> What the task asks: Every line below containing the word "mostColumns" should be found and copied.

Start of Block

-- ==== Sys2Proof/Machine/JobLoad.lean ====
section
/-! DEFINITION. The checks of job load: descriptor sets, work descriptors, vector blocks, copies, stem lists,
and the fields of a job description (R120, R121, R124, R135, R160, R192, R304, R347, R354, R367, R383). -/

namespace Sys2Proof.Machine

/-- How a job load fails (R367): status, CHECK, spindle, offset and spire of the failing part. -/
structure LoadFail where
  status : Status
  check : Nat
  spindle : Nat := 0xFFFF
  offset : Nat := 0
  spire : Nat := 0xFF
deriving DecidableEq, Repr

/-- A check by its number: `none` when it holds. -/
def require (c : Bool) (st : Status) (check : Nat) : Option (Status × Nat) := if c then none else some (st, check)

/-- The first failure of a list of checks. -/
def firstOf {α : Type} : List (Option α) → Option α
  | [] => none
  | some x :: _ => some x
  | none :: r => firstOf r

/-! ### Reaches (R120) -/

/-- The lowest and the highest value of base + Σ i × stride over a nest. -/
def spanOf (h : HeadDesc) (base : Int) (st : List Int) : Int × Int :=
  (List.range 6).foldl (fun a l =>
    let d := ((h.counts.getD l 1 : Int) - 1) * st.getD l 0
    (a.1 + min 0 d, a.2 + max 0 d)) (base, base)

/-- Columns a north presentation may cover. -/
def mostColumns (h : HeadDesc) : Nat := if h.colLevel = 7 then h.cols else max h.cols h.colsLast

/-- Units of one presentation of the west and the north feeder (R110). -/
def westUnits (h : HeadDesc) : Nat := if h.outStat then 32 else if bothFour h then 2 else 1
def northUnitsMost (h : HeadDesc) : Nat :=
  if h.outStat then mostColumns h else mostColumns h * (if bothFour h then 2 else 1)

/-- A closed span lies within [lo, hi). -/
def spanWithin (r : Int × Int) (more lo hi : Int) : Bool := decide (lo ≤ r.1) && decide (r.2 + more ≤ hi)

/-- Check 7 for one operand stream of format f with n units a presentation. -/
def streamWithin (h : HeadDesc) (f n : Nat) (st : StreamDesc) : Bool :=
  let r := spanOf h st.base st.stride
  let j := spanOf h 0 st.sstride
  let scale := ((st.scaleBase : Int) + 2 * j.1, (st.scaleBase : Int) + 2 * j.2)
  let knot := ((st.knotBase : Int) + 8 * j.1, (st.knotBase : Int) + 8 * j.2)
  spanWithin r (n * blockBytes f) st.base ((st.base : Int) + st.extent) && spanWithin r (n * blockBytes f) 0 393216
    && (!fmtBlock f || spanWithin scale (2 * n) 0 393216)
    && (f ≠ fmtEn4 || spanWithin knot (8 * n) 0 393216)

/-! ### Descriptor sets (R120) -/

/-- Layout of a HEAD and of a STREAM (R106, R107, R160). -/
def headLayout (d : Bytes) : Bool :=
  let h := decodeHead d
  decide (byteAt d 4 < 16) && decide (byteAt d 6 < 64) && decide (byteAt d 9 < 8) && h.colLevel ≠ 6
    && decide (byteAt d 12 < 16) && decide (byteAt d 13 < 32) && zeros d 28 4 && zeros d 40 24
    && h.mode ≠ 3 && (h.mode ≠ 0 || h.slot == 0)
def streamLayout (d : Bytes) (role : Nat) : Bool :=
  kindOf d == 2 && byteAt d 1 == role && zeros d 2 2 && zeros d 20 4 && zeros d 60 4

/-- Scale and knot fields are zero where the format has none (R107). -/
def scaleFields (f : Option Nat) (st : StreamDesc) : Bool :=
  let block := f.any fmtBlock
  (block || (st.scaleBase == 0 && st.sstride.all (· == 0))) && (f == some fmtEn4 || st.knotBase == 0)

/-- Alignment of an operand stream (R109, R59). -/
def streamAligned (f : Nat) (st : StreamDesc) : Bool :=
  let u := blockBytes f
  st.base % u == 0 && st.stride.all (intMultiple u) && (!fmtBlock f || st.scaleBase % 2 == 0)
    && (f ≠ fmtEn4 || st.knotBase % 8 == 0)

End of Block
Start of Block

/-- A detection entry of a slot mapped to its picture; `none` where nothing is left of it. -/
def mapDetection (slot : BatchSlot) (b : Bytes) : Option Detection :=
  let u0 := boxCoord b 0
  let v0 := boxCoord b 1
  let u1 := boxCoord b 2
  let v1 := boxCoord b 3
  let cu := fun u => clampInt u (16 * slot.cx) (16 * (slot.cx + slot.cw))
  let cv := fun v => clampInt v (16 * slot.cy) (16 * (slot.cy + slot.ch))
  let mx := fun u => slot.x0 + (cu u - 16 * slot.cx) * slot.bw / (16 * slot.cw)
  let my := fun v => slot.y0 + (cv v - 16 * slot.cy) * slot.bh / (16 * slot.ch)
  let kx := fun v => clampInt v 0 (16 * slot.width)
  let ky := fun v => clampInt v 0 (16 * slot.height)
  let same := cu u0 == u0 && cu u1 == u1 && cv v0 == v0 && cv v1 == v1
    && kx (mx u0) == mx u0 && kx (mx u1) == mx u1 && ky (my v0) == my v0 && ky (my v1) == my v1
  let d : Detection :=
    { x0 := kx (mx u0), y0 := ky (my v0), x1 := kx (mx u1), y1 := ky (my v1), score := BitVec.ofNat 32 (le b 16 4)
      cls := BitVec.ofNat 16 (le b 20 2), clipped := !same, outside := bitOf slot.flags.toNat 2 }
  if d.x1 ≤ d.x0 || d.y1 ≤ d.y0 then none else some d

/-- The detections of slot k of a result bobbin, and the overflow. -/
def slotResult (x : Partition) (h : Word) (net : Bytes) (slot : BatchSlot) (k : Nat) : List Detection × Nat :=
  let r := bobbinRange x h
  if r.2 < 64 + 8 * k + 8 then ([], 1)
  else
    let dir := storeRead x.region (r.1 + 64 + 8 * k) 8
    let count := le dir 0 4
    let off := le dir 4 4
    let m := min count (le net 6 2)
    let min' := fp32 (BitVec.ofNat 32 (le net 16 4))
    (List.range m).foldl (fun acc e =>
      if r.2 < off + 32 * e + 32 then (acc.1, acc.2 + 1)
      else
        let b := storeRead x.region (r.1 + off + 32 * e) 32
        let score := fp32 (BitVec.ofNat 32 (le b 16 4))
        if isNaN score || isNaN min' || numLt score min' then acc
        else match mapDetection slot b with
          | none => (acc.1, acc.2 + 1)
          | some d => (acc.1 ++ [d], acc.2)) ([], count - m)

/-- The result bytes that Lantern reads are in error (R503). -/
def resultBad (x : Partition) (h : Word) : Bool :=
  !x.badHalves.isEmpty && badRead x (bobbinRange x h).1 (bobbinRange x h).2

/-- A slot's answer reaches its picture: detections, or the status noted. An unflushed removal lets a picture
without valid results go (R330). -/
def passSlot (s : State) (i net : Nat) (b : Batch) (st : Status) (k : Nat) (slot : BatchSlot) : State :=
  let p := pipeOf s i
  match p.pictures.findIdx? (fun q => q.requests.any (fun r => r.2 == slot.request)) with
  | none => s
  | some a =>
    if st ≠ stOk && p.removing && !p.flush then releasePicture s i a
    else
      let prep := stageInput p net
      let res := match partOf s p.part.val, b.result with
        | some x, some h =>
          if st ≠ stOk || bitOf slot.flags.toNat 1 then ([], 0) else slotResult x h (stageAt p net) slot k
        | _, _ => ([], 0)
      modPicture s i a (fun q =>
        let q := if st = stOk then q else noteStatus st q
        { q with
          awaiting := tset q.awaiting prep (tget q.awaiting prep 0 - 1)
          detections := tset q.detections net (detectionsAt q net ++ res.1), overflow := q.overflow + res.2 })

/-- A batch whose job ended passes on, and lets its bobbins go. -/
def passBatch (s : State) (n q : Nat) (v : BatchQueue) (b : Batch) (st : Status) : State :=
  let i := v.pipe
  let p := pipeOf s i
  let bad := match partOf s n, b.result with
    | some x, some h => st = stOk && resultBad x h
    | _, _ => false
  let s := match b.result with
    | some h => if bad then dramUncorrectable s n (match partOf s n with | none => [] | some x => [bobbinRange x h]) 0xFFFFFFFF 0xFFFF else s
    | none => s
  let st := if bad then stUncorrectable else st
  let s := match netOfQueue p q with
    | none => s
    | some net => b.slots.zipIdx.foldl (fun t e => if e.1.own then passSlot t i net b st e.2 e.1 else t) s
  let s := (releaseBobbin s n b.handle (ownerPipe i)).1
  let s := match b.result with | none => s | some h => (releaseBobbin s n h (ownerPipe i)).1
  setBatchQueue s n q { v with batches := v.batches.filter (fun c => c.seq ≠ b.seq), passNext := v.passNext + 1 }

End of Block

> Written answer:
def mostColumns (h : HeadDesc) : Nat := if h.colLevel = 7 then h.cols else max h.cols h.colsLast
  if h.outStat then mostColumns h else mostColumns h * (if bothFour h then 2 else 1)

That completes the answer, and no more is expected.